There can be no doubt that the plaintiff has “interests materially adverse” to those of the defendant in this action to dissolve their marriage. Defendant offered insufficient evidence, however, to meet the second requirement for disqualification under Rules 1.9 or 1.18 — that the present proceeding is “the same or a substantially related matter” to that for which she claims she consulted Attorney McManus. “The substantial relationship test has been honed in its practical application to grant disqualification only upon a showing that the relationship between the issues in the prior and present cases is `patently clear’ or when the issues are `identical’ or `essentially the same.’ ” State v. Jones, supra, 180 Conn. 449, citing Government of India v. Cook Industries, Inc., 569 F.2d 737, 739-40 (2d Cir. 1978).
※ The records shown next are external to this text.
-- ==== Sys2Proof/Laws/PerInstr.lean ====
section
/-! SUPPORT. One law for every command, stated and proved command by command. -/

namespace Sys2Proof.Laws.EncodingFields

/-- The fixed fields of an encoded command (R45, R47): `W0` is the opcode with `RSV` = 0, and `OP[7:4]` names the engine, 1
for the block cipher and 2 for the stream cipher. -/
def Statement (i : Instr) : Prop :=
  (encode i).w0 = opcode i ∧ (encode i).rsv = 0 ∧
    (encode i).op.extractLsb' 4 4 = (if Machine.isBlockCommand i = true then 1 else 2)

theorem bcKey (a alen : Nat) : Statement (.bcKey a alen) :=
  ⟨rfl, by simp [encode, opcode, Cmd5.rsv], by simp [encode, opcode, Cmd5.op, Machine.isBlockCommand]⟩
theorem bcEnc (a b : Nat) : Statement (.bcEnc a b) :=
  ⟨rfl, by simp [encode, opcode, Cmd5.rsv], by simp [encode, opcode, Cmd5.op, Machine.isBlockCommand]⟩
theorem bcDec (a b : Nat) : Statement (.bcDec a b) :=
  ⟨rfl, by simp [encode, opcode, Cmd5.rsv], by simp [encode, opcode, Cmd5.op, Machine.isBlockCommand]⟩
theorem bcClr : Statement .bcClr := ⟨rfl, rfl, by decide⟩
theorem scInit (a alen b blen : Nat) : Statement (.scInit a alen b blen) :=
  ⟨rfl, by simp [encode, opcode, Cmd5.rsv], by simp [encode, opcode, Cmd5.op, Machine.isBlockCommand]⟩
theorem scXor (a alen b blen : Nat) : Statement (.scXor a alen b blen) :=
  ⟨rfl, by simp [encode, opcode, Cmd5.rsv], by simp [encode, opcode, Cmd5.op, Machine.isBlockCommand]⟩
theorem scClr : Statement .scClr := ⟨rfl, rfl, by decide⟩

end Sys2Proof.Laws.EncodingFields
end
The defendant here offered no evidence as to whether the “conflict” between the plaintiff and herself about which she testified the parties consulted Attorney McManus is in any way related or relevant to the current proceeding. Instead, she offered rather generic testimony about such conflict without specifying anything more than that it had to do with his children from his previous marriage. Under these circumstances, the defendant has not met her burden to require Attorney McManus’s disqualification, even if the court found her testimony credible. The court need not, therefore, resolve the credibility issues as to whether to believe the defendant or plaintiff as to what actually transpired in the meeting with Attorney McManus. The court also need not determine whether she was a prospective or actual client, a factual determination that would also require a credibility determination.
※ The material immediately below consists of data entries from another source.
theorem State.VisibleEq.withReply {s t : State} (h : s.VisibleEq t) (r : Reply) :
    ({ s with reply := r } : State).VisibleEq { t with reply := r } := by
  obtain ⟨b, e, hb, he, rfl⟩ := h.elim
  exact .intro { s with reply := r } hb he

theorem State.VisibleEq.withInbox {s t : State} (h : s.VisibleEq t) (moves : List HostMove) :
    ({ s with inbox := moves } : State).VisibleEq { t with inbox := moves } := by
  obtain ⟨b, e, hb, he, rfl⟩ := h.elim
  exact .intro { s with inbox := moves } hb he

theorem State.VisibleEq.turnAway {s t : State} (h : s.VisibleEq t) (k : Check) :
    (s.turnAway k).VisibleEq (t.turnAway k) := by
  obtain ⟨b, e, hb, he, rfl⟩ := h.elim
  unfold State.turnAway
  split
  · exact .intro (s.raiseFail k.code) hb he
  · exact .intro (s.raiseAbort k.code) hb he

theorem State.VisibleEq.succeed {s t : State} (h : s.VisibleEq t) : s.succeed.VisibleEq t.succeed := by
  obtain ⟨b, e, hb, he, rfl⟩ := h.elim
  exact .intro s.succeed hb he

theorem State.VisibleEq.checksOf {s t : State} (h : s.VisibleEq t) (i : Instr) : checksOf i t = checksOf i s :=
  checksOf_congr i t h.cfg.symm (fun _ => h.bkValid.symm) (fun _ => h.scValid.symm)

/-- The effect of an admitted command reads a register only while the valid flag that its checks ask for is set. -/
theorem State.VisibleEq.effectOf {i : Instr} {s t : State} (h : s.VisibleEq t) (hadm : Admits i s) :
    (effectOf i s).VisibleEq (effectOf i t) := by
  obtain ⟨b, e, hb, he, rfl⟩ := h.elim
  have ⟨hbvalid, hrk⟩ := hb
  have ⟨hevalid, hstream⟩ := he
  cases i with
  | bcKey a alen =>
    simp only [Machine.effectOf]
    exact .intro { s with bce := _ } .rfl he
  | bcEnc a b | bcDec a b =>
    obtain ⟨hv, -⟩ := admits_bcEnc.1 hadm
    simp only [Machine.effectOf, State.storeBlock, State.loadBlock, ← hrk hv]
    generalize memWriteBytes s.dmem b _ = stored
    exact .intro { s with dmem := stored } hb he
  | bcClr =>
    simp only [Machine.effectOf, State.clearKey, ← hbvalid]
    split
    · exact .intro { s with bce := _, draws := _ } .rfl he
    · exact .intro s hb he
  | scInit a alen b blen =>
    exact .intro (Machine.effectOf (.scInit a alen b blen) s) hb ⟨rfl, fun _ => streamEq_initSession _ _ _ _ _⟩
  | scXor a alen b blen =>
    obtain ⟨hv, -⟩ := admits_scXor.1 hadm
    simp only [Machine.effectOf, State.combine, xorLoop_fst, ← xorLoop_snd_congr s.cfg (hstream hv)]
    exact .intro { s with sce := _, dmem := _ } hb
      ⟨by simp only [streamAfter_valid, hevalid], fun _ => streamEq_streamAfter _ (hstream hv) _⟩
  | scClr => exact .intro s.clearSession hb .rfl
CT Page 8950 The defendant not having met her burden of proof, her motion to disqualify Attorney Vincent McManus from representing the plaintiff in this action is therefore DENIED.

[1] Rule 1.18, captioned “Duties to Prospective Client,” provides, in relevant part, as follows: “(a) A person who discusses or communicates with a lawyer concerning the possibility of forming a client-lawyer relationship with respect to a matter is a prospective client. (b) Even when no client-lawyer relationship ensues, a lawyer who has had discussions with a prospective client shall not use or reveal information learned in the consultation, except as Rule 1.9 would permit with respect to information of a former client. (c) A lawyer subject to subsection (b) shall not represent a client with interests materially adverse to those of a prospective client in the same or a substantially related matter if the lawyer received information from the prospective client that could be significantly harmful to that person in the matter, except as provided in subsection (d).”
[2] Rule 1.9, captioned “Duties to Former Clients,” provides, in part, as follows: “(a) A lawyer who has formerly represented a client in a matter shall not thereafter represent another person in the same or a substantially related matter in which that person’s interests are materially adverse to the interests of the former client unless the former client gives informed consent, confirmed in writing.”